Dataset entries

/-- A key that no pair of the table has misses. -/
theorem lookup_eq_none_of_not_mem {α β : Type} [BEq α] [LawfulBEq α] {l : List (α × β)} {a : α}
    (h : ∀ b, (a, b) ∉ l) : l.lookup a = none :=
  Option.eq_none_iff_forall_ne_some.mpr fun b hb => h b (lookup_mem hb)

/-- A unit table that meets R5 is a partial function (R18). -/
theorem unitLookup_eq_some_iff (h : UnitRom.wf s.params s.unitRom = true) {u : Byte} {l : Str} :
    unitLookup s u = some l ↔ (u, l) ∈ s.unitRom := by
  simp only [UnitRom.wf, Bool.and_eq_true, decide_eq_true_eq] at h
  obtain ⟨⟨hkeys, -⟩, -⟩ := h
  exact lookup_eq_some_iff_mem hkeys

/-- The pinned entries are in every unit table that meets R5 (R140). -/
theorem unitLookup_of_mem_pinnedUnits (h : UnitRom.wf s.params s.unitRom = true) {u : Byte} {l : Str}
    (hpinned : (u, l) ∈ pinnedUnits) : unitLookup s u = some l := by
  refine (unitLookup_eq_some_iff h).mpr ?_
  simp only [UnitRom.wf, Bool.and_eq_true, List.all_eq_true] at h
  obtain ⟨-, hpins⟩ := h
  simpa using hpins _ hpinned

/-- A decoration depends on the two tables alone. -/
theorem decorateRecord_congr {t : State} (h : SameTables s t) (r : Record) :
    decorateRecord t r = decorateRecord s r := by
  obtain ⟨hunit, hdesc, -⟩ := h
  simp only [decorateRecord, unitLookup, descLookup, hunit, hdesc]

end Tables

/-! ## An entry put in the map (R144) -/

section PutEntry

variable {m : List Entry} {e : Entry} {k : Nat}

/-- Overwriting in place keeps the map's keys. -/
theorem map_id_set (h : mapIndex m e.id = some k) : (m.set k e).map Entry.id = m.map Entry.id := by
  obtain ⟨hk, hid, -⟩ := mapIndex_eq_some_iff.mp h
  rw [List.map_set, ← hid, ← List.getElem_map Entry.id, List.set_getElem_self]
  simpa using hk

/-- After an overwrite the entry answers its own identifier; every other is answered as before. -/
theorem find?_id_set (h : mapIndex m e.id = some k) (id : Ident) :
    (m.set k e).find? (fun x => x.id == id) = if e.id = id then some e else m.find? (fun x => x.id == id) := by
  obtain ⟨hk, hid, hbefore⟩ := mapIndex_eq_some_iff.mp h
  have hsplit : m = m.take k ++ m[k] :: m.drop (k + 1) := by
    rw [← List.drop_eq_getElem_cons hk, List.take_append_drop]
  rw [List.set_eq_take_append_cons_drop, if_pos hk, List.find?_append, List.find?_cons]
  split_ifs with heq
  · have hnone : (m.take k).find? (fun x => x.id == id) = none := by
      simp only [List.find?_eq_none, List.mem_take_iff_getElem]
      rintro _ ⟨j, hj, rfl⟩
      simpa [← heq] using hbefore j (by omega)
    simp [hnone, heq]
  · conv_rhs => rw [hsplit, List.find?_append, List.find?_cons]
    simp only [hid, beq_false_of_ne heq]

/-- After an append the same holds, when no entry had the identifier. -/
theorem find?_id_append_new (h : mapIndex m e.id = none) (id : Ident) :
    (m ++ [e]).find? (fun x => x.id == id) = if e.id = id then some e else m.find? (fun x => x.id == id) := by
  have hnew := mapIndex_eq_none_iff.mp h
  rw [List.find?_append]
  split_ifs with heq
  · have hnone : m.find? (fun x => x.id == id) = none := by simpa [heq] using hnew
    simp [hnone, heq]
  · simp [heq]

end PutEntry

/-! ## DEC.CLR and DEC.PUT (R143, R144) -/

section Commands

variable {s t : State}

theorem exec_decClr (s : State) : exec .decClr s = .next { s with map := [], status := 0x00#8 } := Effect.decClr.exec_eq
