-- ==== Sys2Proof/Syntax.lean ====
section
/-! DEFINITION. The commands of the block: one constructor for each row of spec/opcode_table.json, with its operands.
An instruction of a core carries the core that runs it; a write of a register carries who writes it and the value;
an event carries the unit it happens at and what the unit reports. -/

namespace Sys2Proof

__TASK TO COMPLETE__
Reproduce the data shown above exactly, including every line.

__TASK OUTPUT__
/-- A key that no pair of the table has misses. -/
theorem lookup_eq_none_of_not_mem {α β : Type} [BEq α] [LawfulBEq α] {l : List (α × β)} {a : α}
    (h : ∀ b, (a, b) ∉ l) : l.lookup a = none :=
  Option.eq_none_iff_forall_ne_some.mpr fun b hb => h b (lookup_mem hb)

/-- A unit table that meets R5 is a partial function (R18). -/
theorem unitLookup_eq_some_iff (h : UnitRom.wf s.params s.unitRom = true) {u : Byte} {l : Str} :
    unitLookup s u = some l ↔ (u, l) ∈ s.unitRom := by
  simp only [UnitRom.wf, Bool.and_eq_true, decide_eq_true_eq] at h
  obtain ⟨⟨hkeys, -⟩, -⟩ := h
  exact lookup_eq_some_iff_mem hkeys

/-- The pinned entries are in every unit table that meets R5 (R140). -/
theorem unitLookup_of_mem_pinnedUnits (h : UnitRom.wf s.params s.unitRom = true) {u : Byte} {l : Str}
    (hpinned : (u, l) ∈ pinnedUnits) : unitLookup s u = some l := by
  refine (unitLookup_eq_some_iff h).mpr ?_
  simp only [UnitRom.wf, Bool.and_eq_true, List.all_eq_true] at h
  obtain ⟨-, hpins⟩ := h
  simpa using hpins _ hpinned

/-- A decoration depends on the two tables alone. -/
theorem decorateRecord_congr {t : State} (h : SameTables s t) (r : Record) :
    decorateRecord t r = decorateRecord s r := by
  obtain ⟨hunit, hdesc, -⟩ := h
  simp only [decorateRecord, unitLookup, descLookup, hunit, hdesc]

end Tables

/-! ## An entry put in the map (R144) -/

section PutEntry

variable {m : List Entry} {e : Entry} {k : Nat}

/-- Overwriting in place keeps the map's keys. -/
theorem map_id_set (h : mapIndex m e.id = some k) : (m.set k e).map Entry.id = m.map Entry.id := by
  obtain ⟨hk, hid, -⟩ := mapIndex_eq_some_iff.mp h
  rw [List.map_set, ← hid, ← List.getElem_map Entry.id, List.set_getElem_self]
  simpa using hk

/-- After an overwrite the entry answers its own identifier; every other is answered as before. -/
theorem find?_id_set (h : mapIndex m e.id = some k) (id : Ident) :
    (m.set k e).find? (fun x => x.id == id) = if e.id = id then some e else m.find? (fun x => x.id == id) := by
  obtain ⟨hk, hid, hbefore⟩ := mapIndex_eq_some_iff.mp h
  have hsplit : m = m.take k ++ m[k] :: m.drop (k + 1) := by
    rw [← List.drop_eq_getElem_cons hk, List.take_append_drop]
  rw [List.set_eq_take_append_cons_drop, if_pos hk, List.find?_append, List.find?_cons]
  split_ifs with heq
  · have hnone : (m.take k).find? (fun x => x.id == id) = none := by
      simp only [List.find?_eq_none, List.mem_take_iff_getElem]
      rintro _ ⟨j, hj, rfl⟩
      simpa [← heq] using hbefore j (by omega)
    simp [hnone, heq]
  · conv_rhs => rw [hsplit, List.find?_append, List.find?_cons]
    simp only [hid, beq_false_of_ne heq]

/-- After an append the same holds, when no entry had the identifier. -/
theorem find?_id_append_new (h : mapIndex m e.id = none) (id : Ident) :
    (m ++ [e]).find? (fun x => x.id == id) = if e.id = id then some e else m.find? (fun x => x.id == id) := by
  have hnew := mapIndex_eq_none_iff.mp h
  rw [List.find?_append]
  split_ifs with heq
  · have hnone : m.find? (fun x => x.id == id) = none := by simpa [heq] using hnew
    simp [hnone, heq]
  · simp [heq]

end PutEntry

/-! ## DEC.CLR and DEC.PUT (R143, R144) -/

section Commands

variable {s t : State}

theorem exec_decClr (s : State) : exec .decClr s = .next { s with map := [], status := 0x00#8 } := Effect.decClr.exec_eq
-- ==== Sys2Proof/Syntax.lean ====
section
/-! DEFINITION. The commands of the block: one constructor for each row of spec/opcode_table.json, with its operands.
An instruction of a core carries the core that runs it; a write of a register carries who writes it and the value;
an event carries the unit it happens at and what the unit reports. -/

namespace Sys2Proof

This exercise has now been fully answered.